Timothy Gerrard Jackson (born November 7, 1965) is former American football safety in the Canadian Football League (CFL) for the Hamilton Tiger-Cats and Toronto Argonauts. He also was a member of the Dallas Cowboys in the National Football League (NFL). He played college football at the University of Nebraska.

Early years
Jackson attended Skyline High School, where he practiced football and track. He was limited with multiple injuries as a senior.

He accepted a football scholarship from Kansas State University. He transferred to Coffeyville Junior College after his freshman season, where he received All-conference honors. He transferred to the University of Nebraska after his sophomore season.

As a junior, he was named the starter at free safety in the fifth game against the University of Kansas. He posted 34 tackles (2 for loss) and one pass defensed.

As a senior, he registered 43 tackles (one for loss), 4 interceptions (tied for the team lead and tied for fifth in the conference), 5 passes defensed (led the team), one sack, 3 forced fumbles (tied for the team lead) and one fumble recovery. He was a part of a defense that ranked sixth in the nation in pass defense (134.8 yards) and seventh in total defense (262.8 yards). He had 2 interceptions against Arizona State University.

Professional career
Jackson was selected by the Dallas Cowboys in the 9th round (224th overall) of the 1989 NFL Draft. He was waived on October 10.

On February 21, 1990, he signed as a free agent with the San Diego Chargers. He was released on August 6.

In 1991, he played in the inaugural season of the World League of American Football. He was a starting cornerback for the Barcelona Dragons.

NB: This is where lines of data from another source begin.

-- ==== Sys2Proof/Config.lean ====
section
/-! DEFINITION. The open parameters of R8. Each is an uninterpreted total function: a statement proved with it holds for
every value it could have, which is what R8 asks ("The model assumes nothing of it except that its value depends on its
arguments alone"). -/

namespace Sys2Proof

/-- The two shifts that `cfg.shiftOOR` tells apart (R8). -/
inductive ShiftOp where
  | shl | shr
deriving DecidableEq, Repr

/-- The harness's five error kinds (R339). None of them is a processor exception. -/
inductive ErrorKind where
  /-- Bad or missing arguments. -/
  | usage
  /-- A run count that is not an integer. -/
  | parse
  /-- A negative count; an image line that is out of range or not two integers (R333, D21). -/
  | range
  /-- The image file is not found. -/
  | io
  /-- The two models differ after both runs. -/
  | equivalenceMismatch
deriving DecidableEq, Repr

/-- `cfg.divZero` (R8, D7): the result of `div` by zero, given the dividend. DESIGN CHOICE of form, assumption 4. -/
opaque Config.divZero : Word → Word

/-- `cfg.shiftOOR` (R8, D8): the result of a shift by an amount outside 0..15, given the operation, the value and the
amount. DESIGN CHOICE of form, assumption 5. -/
opaque Config.shiftOOR : ShiftOp → Word → Word → Word

/-- One less than `cfg.exitCode` (R8, D23); see `Config.exitCode`. -/
opaque Config.exitCodePred : ErrorKind → Nat

/-- `cfg.exitCode` (R8, R340, D23): open, but never zero for an error. Assumption 6. -/
def Config.exitCode (k : ErrorKind) : Nat := Config.exitCodePred k + 1

/-- Which of several fatal harness errors that hold at once is reported: the spec gives no order (R339). Assumption 7. -/
opaque Config.fatalChoice : List ErrorKind → Nat

end Sys2Proof
end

On June 12, 1991, he signed with the Hamilton Tiger-Cats of the Canadian Football League. He had 56 tackles, 3 interceptions, 10 special teams tackles and 2 fumble recoveries (including one for a touchdown). In 1992, he collected 49 tackles and 2 fumble recoveries. In 1993, he tallied 46 tackles and 2 interceptions. On July 4, 1994, he was placed on the injured reserve list.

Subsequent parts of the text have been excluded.